**What needs to be done**
Where a line below holds the string "State", that line goes into the answer.

Top of Dataset records

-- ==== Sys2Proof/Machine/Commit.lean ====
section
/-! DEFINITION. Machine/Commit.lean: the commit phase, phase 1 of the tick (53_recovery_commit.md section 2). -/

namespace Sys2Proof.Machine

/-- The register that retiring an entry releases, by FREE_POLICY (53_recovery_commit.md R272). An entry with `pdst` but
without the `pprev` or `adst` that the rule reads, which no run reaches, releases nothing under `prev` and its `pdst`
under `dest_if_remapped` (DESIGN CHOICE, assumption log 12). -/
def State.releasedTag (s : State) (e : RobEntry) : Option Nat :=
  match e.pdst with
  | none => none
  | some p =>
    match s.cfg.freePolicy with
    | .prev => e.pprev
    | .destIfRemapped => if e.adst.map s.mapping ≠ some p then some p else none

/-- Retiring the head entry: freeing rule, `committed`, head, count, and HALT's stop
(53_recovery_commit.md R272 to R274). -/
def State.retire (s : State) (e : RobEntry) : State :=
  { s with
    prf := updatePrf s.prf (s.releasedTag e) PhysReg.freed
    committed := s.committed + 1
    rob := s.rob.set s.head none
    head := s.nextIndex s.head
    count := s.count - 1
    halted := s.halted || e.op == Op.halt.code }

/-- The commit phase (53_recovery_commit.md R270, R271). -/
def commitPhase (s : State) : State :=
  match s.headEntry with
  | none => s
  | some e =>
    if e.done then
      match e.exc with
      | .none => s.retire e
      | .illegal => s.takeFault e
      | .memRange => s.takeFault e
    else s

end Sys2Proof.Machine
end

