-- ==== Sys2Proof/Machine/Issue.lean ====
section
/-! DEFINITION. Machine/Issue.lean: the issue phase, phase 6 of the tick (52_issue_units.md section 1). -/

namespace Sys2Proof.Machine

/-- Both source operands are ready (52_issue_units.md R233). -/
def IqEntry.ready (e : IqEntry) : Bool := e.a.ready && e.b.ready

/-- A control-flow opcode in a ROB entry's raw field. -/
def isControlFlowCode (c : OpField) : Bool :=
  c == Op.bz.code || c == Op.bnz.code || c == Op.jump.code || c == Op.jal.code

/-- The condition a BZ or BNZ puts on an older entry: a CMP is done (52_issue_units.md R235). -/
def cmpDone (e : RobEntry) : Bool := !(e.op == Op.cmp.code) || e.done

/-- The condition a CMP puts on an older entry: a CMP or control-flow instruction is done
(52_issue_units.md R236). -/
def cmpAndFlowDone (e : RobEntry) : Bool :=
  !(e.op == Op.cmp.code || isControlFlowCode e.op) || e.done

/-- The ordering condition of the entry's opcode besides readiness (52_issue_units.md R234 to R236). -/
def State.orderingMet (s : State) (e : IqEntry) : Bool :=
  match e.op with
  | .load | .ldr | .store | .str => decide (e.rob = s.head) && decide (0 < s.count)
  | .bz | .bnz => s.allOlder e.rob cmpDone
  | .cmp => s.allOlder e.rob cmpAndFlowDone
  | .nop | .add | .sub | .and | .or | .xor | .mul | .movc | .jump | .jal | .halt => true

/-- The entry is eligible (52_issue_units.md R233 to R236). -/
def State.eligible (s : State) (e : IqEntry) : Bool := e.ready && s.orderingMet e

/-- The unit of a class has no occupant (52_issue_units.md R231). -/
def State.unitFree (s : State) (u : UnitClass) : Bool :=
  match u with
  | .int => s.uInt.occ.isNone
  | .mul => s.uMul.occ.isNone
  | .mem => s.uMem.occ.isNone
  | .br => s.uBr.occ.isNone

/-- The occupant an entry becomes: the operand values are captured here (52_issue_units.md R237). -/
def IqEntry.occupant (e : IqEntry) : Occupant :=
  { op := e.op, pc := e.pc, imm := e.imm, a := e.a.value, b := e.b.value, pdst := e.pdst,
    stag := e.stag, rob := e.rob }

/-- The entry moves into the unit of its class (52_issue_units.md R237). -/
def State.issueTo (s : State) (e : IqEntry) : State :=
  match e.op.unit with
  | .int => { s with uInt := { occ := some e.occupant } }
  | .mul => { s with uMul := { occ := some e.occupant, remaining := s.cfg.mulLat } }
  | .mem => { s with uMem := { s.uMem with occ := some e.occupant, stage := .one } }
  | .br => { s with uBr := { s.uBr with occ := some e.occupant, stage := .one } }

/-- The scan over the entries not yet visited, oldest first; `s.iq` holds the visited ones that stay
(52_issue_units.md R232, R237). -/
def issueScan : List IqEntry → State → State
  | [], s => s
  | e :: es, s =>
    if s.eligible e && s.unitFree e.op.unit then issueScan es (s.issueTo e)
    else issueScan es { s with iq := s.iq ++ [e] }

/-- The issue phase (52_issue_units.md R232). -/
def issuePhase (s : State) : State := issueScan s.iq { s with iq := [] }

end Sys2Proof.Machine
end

Bottom of Dataset records

**Written response**
def State.releasedTag (s : State) (e : RobEntry) : Option Nat :=
def State.retire (s : State) (e : RobEntry) : State :=
def commitPhase (s : State) : State :=
def State.orderingMet (s : State) (e : IqEntry) : Bool :=
def State.eligible (s : State) (e : IqEntry) : Bool := e.ready && s.orderingMet e
def State.unitFree (s : State) (u : UnitClass) : Bool :=
def State.issueTo (s : State) (e : IqEntry) : State :=
def issueScan : List IqEntry → State → State
def issuePhase (s : State) : State := issueScan s.iq { s with iq := [] }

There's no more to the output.